* **RECORDED DATA**:

-- ==== Sys2Proof/Laws/Machine.lean ====
section
/-! SUPPORT. What the shared operations of one step can do: the environment's turn, a phase of a micro-operation, a group of
phases, an accepted request, and the step itself; and how an invariant of those parts is an invariant of the step. -/

namespace Sys2Proof.Laws

open Sys2Proof.Machine

/-! ### The environment's turn -/

/-- All the client's turn can do: an emit that is over ends, and a ready block with a free port is presented the list's first
word, which it accepts. -/
theorem clientTurn_cases (s : State) :
    clientTurn s = endEmit s
      ∨ ∃ w rest, s.reqReady = true ∧ s.reqValid = false ∧ s.client = w :: rest ∧ (clientTurn s).accepts = true
        ∧ clientTurn s = { s with reqValid := true, reqWord := w, client := rest, emitting := true } := by
  unfold clientTurn
  split
  · rename_i w rest hr hv hc
    exact .inr ⟨w, rest, hr, hv, hc, hr, rfl⟩
  · exact .inl rfl

/-- All the client's turn can change: the port, its own list, and whether an emit of its waits. -/
theorem clientTurn_frame (s : State) :
    clientTurn s = { s with
      reqValid := (clientTurn s).reqValid, reqWord := (clientTurn s).reqWord, client := (clientTurn s).client
      emitting := (clientTurn s).emitting } := by
  obtain e | ⟨_, _, _, _, _, _, e⟩ := clientTurn_cases s
  · rw [e]; rfl
  · rw [e]

/-- The client presents nothing, and its emit goes on waiting, while req_ready = 0. -/
theorem clientTurn_waits {s : State} (h : s.reqReady = false) : clientTurn s = s := by
  obtain e | ⟨_, _, hr, _⟩ := clientTurn_cases s
  · rw [e, endEmit, h]; simp
  · rw [h] at hr; cases hr

/-- The client presents only to a ready block, which accepts the word in the same turn. -/
theorem clientTurn_presents {s : State} (h : (clientTurn s).client ≠ s.client) :
    s.reqReady = true ∧ (clientTurn s).accepts = true := by
  obtain e | ⟨_, _, hr, _, _, ha, _⟩ := clientTurn_cases s
  · exact absurd (by rw [e]; rfl) h
  · exact ⟨hr, ha⟩

/-- A client with nothing to present leaves the port alone; its last emit is over once req_ready is 1. -/
theorem clientTurn_idle {s : State} (h : s.client = []) : clientTurn s = endEmit s := by
  obtain e | ⟨_, _, _, _, hc, _⟩ := clientTurn_cases s
  · exact e
  · rw [h] at hc; cases hc

/-- With nothing scripted by the host, the environment's turn is the client's. -/
theorem envTurn_no_host {s : State} (h : s.host = []) : envTurn s = .next (clientTurn s) := by
  unfold envTurn
  rw [h]

/-- A move of the host touches neither the client's list nor its emit. -/
theorem hostMove_client {m : HostMove} {s t : State} (h : hostMove m s = .next t) :
    t.client = s.client ∧ t.emitting = s.emitting := by
  unfold hostMove at h
  split at h
  · cases h; exact ⟨rfl, rfl⟩
  · cases h; exact ⟨rfl, rfl⟩
  · split at h
    · cases h
    · cases h; exact ⟨rfl, rfl⟩
  · cases h; exact ⟨rfl, rfl⟩
  · cases h; exact ⟨rfl, rfl⟩

/-- With nothing left to present and no emit that still waits, no emit waits after the environment's turn either, whatever the
host does in it (R135). -/
theorem envTurn_done {s t : State} (h : envTurn s = .next t) (hc : s.client = [])
    (he : s.emitting = false ∨ s.reqReady = true) : t.client = [] ∧ t.emitting = false := by
  have ended : (endEmit s).emitting = false := by
    obtain he | he := he <;> simp [endEmit, he]
  unfold envTurn at h
  split at h
  · cases h
    rw [clientTurn_idle hc]
    exact ⟨hc, ended⟩
  · obtain ⟨u, hu, e⟩ := andThen_eq_next h
    cases e
    obtain ⟨c1, c2⟩ := hostMove_client hu
    rw [clientTurn_idle (c1.trans hc)]
    refine ⟨c1.trans hc, ?_⟩
    have hu : u.emitting = false := c2.trans ended
    simp [endEmit, hu]

/-- All the environment's turn can do when it answers a next state: the port, rst, the two scripts, and, before any INIT, the
receiver's power. -/
theorem envTurn_frame {s t : State} (h : envTurn s = .next t) :
    t = { s with
        rst := t.rst, reqValid := t.reqValid, reqWord := t.reqWord, client := t.client, emitting := t.emitting
        host := t.host, powerUp := t.powerUp, rx := t.rx }
      ∧ (t.powerUp = s.powerUp ∧ t.rx = s.rx
        ∨ initAccepted s = false ∧ t.powerUp = s.now ∧ t.rx = Receiver.unknown s.now) := by
  unfold envTurn at h
  split at h
  · cases h
    rw [clientTurn_frame]
    exact ⟨rfl, .inl ⟨rfl, rfl⟩⟩
  · rename_i m rest hh
    obtain ⟨u, hu, hc⟩ := andThen_eq_next h
    cases hc
    rw [clientTurn_frame]
    unfold hostMove at hu
    split at hu
    · cases hu; exact ⟨rfl, .inl ⟨rfl, rfl⟩⟩
    · cases hu; exact ⟨rfl, .inl ⟨rfl, rfl⟩⟩
    · split at hu
      · cases hu
      · rename_i hi
        cases hu
        exact ⟨rfl, .inr ⟨by simpa [initAccepted] using hi, rfl, rfl⟩⟩
    · cases hu; exact ⟨rfl, .inl ⟨rfl, rfl⟩⟩
    · cases hu; exact ⟨rfl, .inl ⟨rfl, rfl⟩⟩

/-! ### A phase of a micro-operation -/

@[simp] theorem runPhase_waitBegin (t : WaitOperand) (s : State) :
    runPhase (.waitBegin t) s = .next (waitBegin (t.value s) s) := rfl

@[simp] theorem runPhase_waitEnd (t : WaitOperand) (s : State) :
    runPhase (.waitEnd t) s = .next (advance (waitEnd (t.value s) s)) := rfl

/-- All a falling edge of E can do when it answers a next state. -/
theorem doELo_frame {s t : State} (h : doELo s = .next t) : t = { dropE s with rx := t.rx, draws := t.draws } := by
  unfold doELo at h
  split at h
  · exact rxLatch_frame h
  · cases h; rfl

/-- All a micro-operation can do when it answers a next state: the registers of R88-R95, and what the receiver makes of a
falling edge. -/
theorem microEffect_cases {m : Micro} {s t : State} (h : microEffect m s = .next t) :
    (m = .cfg ∧ t = doCfg s)
      ∨ (∃ v, m = .setRs v ∧ t = doSetRs (v.value s) s)
      ∨ (∃ n, m = .setD n ∧ t = doSetD (n.value s) s)
      ∨ (m = .eHi ∧ t = doEHi s)
      ∨ (m = .eLo ∧ doELo s = .next t)
      ∨ (∃ w, m = .wait w ∧ t = waitEnd (w.value s) (waitBegin (w.value s) s))
      ∨ (∃ r b, m = .load r b ∧ t = doLoad r b s)
      ∨ (∃ f, m = .setFsm f ∧ t = doSetFsm f s) := by
  unfold microEffect at h
  split at h
  · exact .inl ⟨rfl, by cases h; rfl⟩
  · exact .inr (.inl ⟨_, rfl, by cases h; rfl⟩)
  · exact .inr (.inr (.inl ⟨_, rfl, by cases h; rfl⟩))
  · exact .inr (.inr (.inr (.inl ⟨rfl, by cases h; rfl⟩)))
  · exact .inr (.inr (.inr (.inr (.inl ⟨rfl, h⟩))))
  · exact .inr (.inr (.inr (.inr (.inr (.inl ⟨_, rfl, by cases h; rfl⟩)))))
  · exact .inr (.inr (.inr (.inr (.inr (.inr (.inl ⟨_, _, rfl, by cases h; rfl⟩))))))
  · exact .inr (.inr (.inr (.inr (.inr (.inr (.inr ⟨_, rfl, by cases h; rfl⟩))))))

/-- A whole micro-operation: its effect, the advance of STEP, a duration. -/
theorem runPhase_whole_cases {m : Micro} {s t : State} (h : runPhase (.whole m) s = .next t) :
    ∃ u, microEffect m s = .next u ∧ t = elapse (advance u) := by
  obtain ⟨u, h1, h2⟩ := andThen_eq_next h
  exact ⟨u, h1, by cases h2; rfl⟩

/-- What no phase touches: configuration, ports, environment, OE's and FCODE's companions. -/
theorem runPhase_fixed {p : Phase} {s t : State} (h : runPhase p s = .next t) :
    t.cfg = s.cfg ∧ t.rst = s.rst ∧ t.reqValid = s.reqValid ∧ t.reqWord = s.reqWord ∧ t.client = s.client
      ∧ t.emitting = s.emitting ∧ t.host = s.host ∧ t.powerUp = s.powerUp ∧ t.fcode = s.fcode := by
  cases p with
  | waitBegin w => cases h; simp
  | waitEnd w => cases h; simp
  | whole m =>
    obtain ⟨u, h1, rfl⟩ := runPhase_whole_cases h
    obtain ⟨_, rfl⟩ | ⟨_, _, rfl⟩ | ⟨_, _, rfl⟩ | ⟨_, rfl⟩ | ⟨_, h2⟩ | ⟨_, _, rfl⟩ | ⟨_, _, _, rfl⟩ | ⟨_, _, rfl⟩ :=
      microEffect_cases h1
    all_goals first | (simp; done) | (rw [doELo_frame h2]; simp)

/-- A micro-operation that is no falling edge leaves the receiver alone. -/
theorem microEffect_rx {m : Micro} {s t : State} (h : microEffect m s = .next t) (ne : m ≠ .eLo) : t.rx = s.rx := by
  obtain ⟨_, rfl⟩ | ⟨_, _, rfl⟩ | ⟨_, _, rfl⟩ | ⟨_, rfl⟩ | ⟨e, _⟩ | ⟨_, _, rfl⟩ | ⟨_, _, _, rfl⟩ | ⟨_, _, rfl⟩ :=
    microEffect_cases h
  all_goals first | rfl | exact absurd e ne

/-! ### A group of phases -/

/-- A group answers a next state by running its phases in turn, unless a reset falls between two of them. -/
theorem runGroup_cons_cases {p q : Phase} {rest : List Phase} {s t : State}
    (h : runGroup (p :: q :: rest) s = .next t) :
    ∃ u v, runPhase p s = .next u ∧ envTurn u = .next v
      ∧ (v.rst = true ∧ t = holdReset v ∨ v.rst = false ∧ runGroup (q :: rest) v = .next t) := by
  obtain ⟨u, h1, h2⟩ := andThen_eq_next h
  obtain ⟨v, h3, h4⟩ := andThen_eq_next h2
  refine ⟨u, v, h1, h3, ?_⟩
  cases hr : v.rst with
  | true => rw [hr] at h4; cases h4; exact .inl ⟨rfl, rfl⟩
  | false => rw [hr] at h4; exact .inr ⟨rfl, h4⟩

/-- What every phase of a group, environment's turn and reset keeps, the group keeps. -/
theorem runGroup_keeps {P : State → Prop}
    (env : ∀ s t, P s → envTurn s = .next t → P t) (reset : ∀ s, P s → P (holdReset s))
    (ps : List Phase) (phase : ∀ p ∈ ps, ∀ s t, P s → runPhase p s = .next t → P t) (s t : State) (hP : P s)
    (h : runGroup ps s = .next t) : P t := by
  induction ps generalizing s with
  | nil => cases h; exact hP
  | cons p rest ih =>
    cases rest with
    | nil => exact phase p (List.mem_singleton.mpr rfl) s t hP h
    | cons q rest =>
      obtain ⟨u, v, h1, h2, h3⟩ := runGroup_cons_cases h
      have hv := env u v (phase p List.mem_cons_self s u hP h1) h2
      obtain ⟨_, rfl⟩ | ⟨_, h4⟩ := h3
      · exact reset v hv
      · exact ih (fun r hr => phase r (List.mem_cons_of_mem p hr)) v hv h4

/-! ### An accepted request -/

/-- A request always answers a next state: a schedule started, or a fault taken. -/
theorem request_cases (w : ReqWord) (s : State) :
    (decodeReq w = .init ∧ s.fsm = .uninit ∧ exec (decodeReq w) s = .next (startInit s))
      ∨ (∃ b, decodeReq w = .cmd b ∧ s.fsm = .ready ∧ exec (decodeReq w) s = .next (startTx false b s))
      ∨ (∃ b, decodeReq w = .data b ∧ s.fsm = .ready ∧ exec (decodeReq w) s = .next (startTx true b s))
      ∨ (∃ c, c ≠ .none ∧ exec (decodeReq w) s = .next (takeFault c s)) := by
  unfold decodeReq
  split
  · split
    · by_cases f : s.fsm = .uninit
      · exact .inl ⟨rfl, f, by simp [exec, execInit, f]⟩
      · exact .inr (.inr (.inr ⟨.reinit, by decide, by simp [exec, execInit, f]⟩))
    · exact .inr (.inr (.inr ⟨.reservedReq, by decide, rfl⟩))
  · split
    · by_cases f : s.fsm = .ready
      · exact .inr (.inr (.inl ⟨_, rfl, f, by simp [exec, execData, transferRequest, f]⟩))
      · exact .inr (.inr (.inr ⟨.notReady, by decide, by simp [exec, execData, transferRequest, f]⟩))
    · by_cases f : s.fsm = .ready
      · exact .inr (.inl ⟨_, rfl, f, by simp [exec, execCmd, transferRequest, f]⟩)
      · exact .inr (.inr (.inr ⟨.notReady, by decide, by simp [exec, execCmd, transferRequest, f]⟩))

/-! ### The step -/

/-- All a step can do when it answers a next state: the environment's turn u, a legal configuration, and a turn of the
block. -/
theorem step_cases {s t : State} (h : step s = .next t) :
    ∃ u, envTurn s = .next u ∧ configLegal u.cfg = true ∧ blockTurn u = .next t := by
  obtain ⟨u, h1, h2⟩ := andThen_eq_next h
  split at h2
  · exact ⟨u, h1, ‹_›, h2⟩
  · cases h2

/-- All a turn of the block can do when it answers a next state. -/
theorem blockTurn_cases {s t : State} (h : blockTurn s = .next t) :
    (s.rst = true ∧ t = holdReset s)
      ∨ (s.rst = false ∧ s.sched ≠ .none ∧ scheduleTurn s = .next t)
      ∨ (s.rst = false ∧ s.sched = .none ∧ s.accepts = true
          ∧ ∃ u, exec (decodeReq s.reqWord) { s with reqValid := false } = .next u ∧ t = elapse u)
      ∨ (s.rst = false ∧ s.sched = .none ∧ s.accepts = false ∧ t = elapse s) := by
  unfold blockTurn at h
  by_cases hr : s.rst = true
  · simp [hr] at h; exact .inl ⟨hr, h.symm⟩
  · have hr : s.rst = false := by simpa using hr
    simp only [hr, Bool.false_eq_true, if_false] at h
    by_cases hs : s.sched = .none
    · simp only [hs, ne_eq, not_true_eq_false, if_false] at h
      split at h
      · obtain ⟨u, h1, h2⟩ := andThen_eq_next h
        exact .inr (.inr (.inl ⟨hr, hs, ‹_›, u, h1, by cases h2; rfl⟩))
      · rename_i ha
        exact .inr (.inr (.inr ⟨hr, hs, by simpa using ha, by cases h; rfl⟩))
    · simp only [ne_eq, hs, not_false_eq_true, if_true] at h
      exact .inr (.inl ⟨hr, hs, h⟩)
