theorem blockInv_atReset : BlockInv s where
  stepInRange := .inl ⟨reset.sched, reset.step⟩
  fsm := (fsmFits_none_iff reset.sched).mpr (.inl reset.fsm)
  oe := (oeFits_none_iff reset.sched).mpr ⟨fun _ => reset.oe, fun h => nomatch reset.fsm.symm.trans h⟩
  lineE driven := nomatch reset.oe.symm.trans driven
  waiting h := by rw [reset.waitFrom] at h; cases h
  noWait _ := reset.waitRem
  fcode := by simp [reset.fsm, reset.fcode]
  undriven _ := reset.rx

theorem timeInv_atReset : TimeInv s := by
  refine timeInv_of_idle reset.waitFrom ?_ ?_ ?_ <;> rw [reset.trace]
  · exact .nil
  · exact List.forall_mem_nil _
  · exact List.forall_mem_nil _

theorem streamInv_atReset : StreamInv s where
  latched := by rw [reset.latched, reset.trace]; rfl
  lines driven := nomatch reset.oe.symm.trans driven

theorem scheduleInv_atReset : ScheduleInv s := .inl reset.sched

theorem initFits_atReset : initFits s := fun inside => nomatch reset.sched.symm.trans inside

theorem memWf_atReset : s.rx.mem.wf = true := by rw [reset.rx]; exact wf_unknown

theorem receiverInv_atReset (port : s.reqValid = true → keepsFraming s.reqWord = true)
    (client : ∀ w ∈ s.client, keepsFraming w = true) (host : ∀ m ∈ s.host, moveKeepsFraming m = true) :
    ReceiverInv s where
  framing := by
    simp only [framingFits, reset.sched]
    exact fun h => nomatch reset.fsm.symm.trans h
  ready h := by simp [reset.sched, reset.fsm] at h
  powered := reset.powered
  port := port
  client := client
  host := host
  transfer inside := nomatch reset.sched.symm.trans inside
  settle inside := by simp [reset.sched] at inside

end

/-- Settles O47: where no schedule runs, the lines are undriven and the trace is empty, each invariant asks for little more
than AtReset states. -/
theorem invariantsAtReset : Obligations.InvariantsAtReset :=
  ⟨fun _ reset => ⟨blockInv_atReset reset, timeInv_atReset reset, streamInv_atReset reset, scheduleInv_atReset reset,
      initFits_atReset reset, memWf_atReset reset, receiverInv_atReset reset⟩,
    atReset_reset,
    receiverInv_atReset atReset_reset (fun h => nomatch h) (List.forall_mem_nil _) (List.forall_mem_nil _)⟩

/-! ### Runs -/

/-- Every run keeps the block's invariant. -/
theorem blockInv_reachable {s : State} (h : Reachable s) : BlockInv s := by
  induction h with
  | start reset => exact blockInv_atReset reset
  | next _ step ih => exact blockInvKept _ _ ih step

/-- R34 is a part of the block's invariant: outside a schedule, in INIT and in TX. -/
theorem r34_of_blockInv {s : State} (inv : BlockInv s) : R34 s := by
  cases hs : s.sched with
  | none =>
    have fsm := (fsmFits_none_iff hs).mp inv.fsm
    have oe := (oeFits_none_iff hs).mp inv.oe
    have low : s.oe = true → s.lineE = false := lineE_of_outside inv hs
    have driven : s.fsm = .boot4 ∨ s.fsm = .ready → s.oe = true := fun h => by
      obtain h | h := h
      · simp [h] at fsm
      · exact oe.2 h
    exact ⟨fun h => absurd hs h, fun _ => hs, fun _ => by cases ho : s.oe <;> simp [ho, low], driven,
      fun h => (nomatch hs.symm.trans h), fun h => (nomatch hs.symm.trans h)⟩
  | init =>
    have fsm := (fsmFits_iff_scheduleFsm (by simp [hs])).mp inv.fsm
    have oe := (oeFits_iff_scheduleOe (by simp [hs])).mp inv.oe
    have booting : s.fsm = .boot8 ∧ s.step ≤ 25 ∨ s.fsm = .boot4 ∧ 25 < s.step := by
      by_cases early : s.step ≤ 25
      · exact .inl ⟨by simp [fsm, hs, scheduleFsm, early], early⟩
      · exact .inr ⟨by simp [fsm, hs, scheduleFsm, early], Nat.lt_of_not_le early⟩
    have driven : 25 < s.step → s.oe = true := fun late => by
      rw [oe, hs]
      exact decide_eq_true (by omega)
    obtain ⟨f, -⟩ | ⟨f, late⟩ := booting
    · exact ⟨fun _ => .inl f, fun h => (nomatch f.symm.trans h), fun h => (nomatch hs.symm.trans h),
        fun h => by simp [f] at h, fun _ => .inl f, fun h => (nomatch hs.symm.trans h)⟩
    · exact ⟨fun _ => .inr (.inl f), fun h => (nomatch f.symm.trans h), fun h => (nomatch hs.symm.trans h),
        fun _ => driven late, fun _ => .inr f, fun h => (nomatch hs.symm.trans h)⟩
  | tx =>
    have f : s.fsm = .ready := by rw [(fsmFits_iff_scheduleFsm (by simp [hs])).mp inv.fsm, hs]; rfl
    have driven : s.oe = true := by rw [(oeFits_iff_scheduleOe (by simp [hs])).mp inv.oe, hs]; rfl
    exact ⟨fun _ => .inr (.inr f), fun h => (nomatch f.symm.trans h), fun h => (nomatch hs.symm.trans h),
      fun _ => driven, fun h => (nomatch hs.symm.trans h), fun _ => f⟩

/-- Settles O46: R34 follows from the block's invariant, which every run keeps. -/
theorem runsKeepR34 : Obligations.RunsKeepR34 := fun _ h => r34_of_blockInv (blockInv_reachable h)

end Sys2Proof.Proofs
end

section
/-! Proofs about the latched stream (spec/20_memory.md R47, 40_pin_timing.md R86): what a falling edge of E appends, and that
every step keeps the stream equal to what the pin trace shows. -/

namespace Sys2Proof.Proofs

open Sys2Proof.Machine Sys2Proof.Laws Sys2Proof.Safety

/-! ### The falling edge -/

/-- A micro-operation that is no falling edge leaves the latched stream alone. -/
theorem microEffect_latched {m : Micro} {s t : State} (h : microEffect m s = .next t) (ne : m ≠ .eLo) :
    t.latched = s.latched := by
  cases m with
  | eLo => exact absurd rfl ne
  | _ => cases h; rfl

/-- Settles O21: a falling edge is `dropE`, and the receiver's latch on top of it only while OE = 1. -/
theorem fallingEdgeLatches : Obligations.FallingEdgeLatches :=
  ⟨fun _ _ h => ⟨doELo_frame h, fun released => by rw [doELo_undriven h released, dropE_rx]⟩,
    fun _ _ _ ne h => ⟨microEffect_latched h ne, microEffect_rx h ne⟩⟩

/-! ### Reading the trace one event further -/

theorem replay_concat (t : List (Nat × Event)) (e : Nat × Event) : replay (t ++ [e]) = (replay t).event e := by
  simp only [replay, List.foldl_concat]

@[simp] theorem replay_state (t : List (Nat × Event)) (τ : Nat) (f : Fsm) : replay (t ++ [(τ, .state f)]) = replay t :=
  replay_concat t _

@[simp] theorem replay_wait (t : List (Nat × Event)) (τ a d : Nat) : replay (t ++ [(τ, .wait a d)]) = replay t :=
  replay_concat t _

@[simp] theorem replay_rise (t : List (Nat × Event)) (τ : Nat) : replay (t ++ [(τ, .lineE true)]) = replay t :=
  replay_concat t _

/-! ### The parts of a step keep the stream -/

/-- R88: CFG is over before any schedule's first falling edge, so that E only falls while the lines are driven. -/
theorem driven_at_eLo {s : State} (inv : BlockInv s) (at_pc : s.sched.steps[s.step]? = some .eLo) : s.oe = true := by
  have inside : s.sched ≠ .none := fun hs => by rw [hs] at at_pc; cases at_pc
  rw [(oeFits_iff_scheduleOe inside).mp inv.oe]
  cases hs : s.sched with
  | none => exact absurd hs inside
  | tx => rfl
  | init =>
    have started : s.step ≠ 0 := fun hk => by rw [hs, hk] at at_pc; cases at_pc
    exact decide_eq_true (Nat.one_le_iff_ne_zero.mpr started)

/-- Where reading the trace gives what it gave, and stream, OE, RS and D stay, so does the invariant. -/
theorem streamInv_quiet {s t : State} (inv : StreamInv s) (trace : replay t.trace = replay s.trace)
    (latched : t.latched = s.latched) (oe : t.oe = s.oe) (lineRs : t.lineRs = s.lineRs) (lineD : t.lineD = s.lineD) :
    StreamInv t where
  latched := by rw [latched, trace]; exact inv.latched
  lines driven := by rw [lineRs, lineD, trace]; exact inv.lines (oe.symm.trans driven)

theorem streamInv_elapse {s : State} (inv : StreamInv s) : StreamInv (elapse s) :=
  streamInv_quiet inv rfl rfl rfl rfl rfl

theorem streamInv_advance {s : State} (inv : StreamInv s) : StreamInv (advance s) :=
  streamInv_quiet inv rfl rfl rfl rfl rfl

theorem streamInv_waitBegin {s : State} (inv : StreamInv s) (t : Nat) : StreamInv (waitBegin t s) :=
  streamInv_quiet inv rfl rfl rfl rfl rfl

theorem streamInv_waitEnd {s : State} (inv : StreamInv s) (t : Nat) : StreamInv (waitEnd t s) :=
  streamInv_quiet inv (replay_wait _ _ _ _) rfl rfl rfl rfl

/-- rst releases the lines; stream and trace stay (R200). -/
theorem streamInv_holdReset {s : State} (inv : StreamInv s) : StreamInv (holdReset s) :=
  ⟨inv.latched, fun driven => nomatch driven⟩

/-- The environment touches neither the lines nor the trace. -/
theorem streamInv_envTurn {s t : State} (inv : StreamInv s) (h : envTurn s = .next t) : StreamInv t := by
  rw [(envTurn_frame h).1]
  exact streamInv_quiet inv rfl rfl rfl rfl rfl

* **EXERCISE REQUIREMENTS**:
Please find how many lines in the records hold "only", then give that number with nothing else.

* **RESULT BELOW**:
8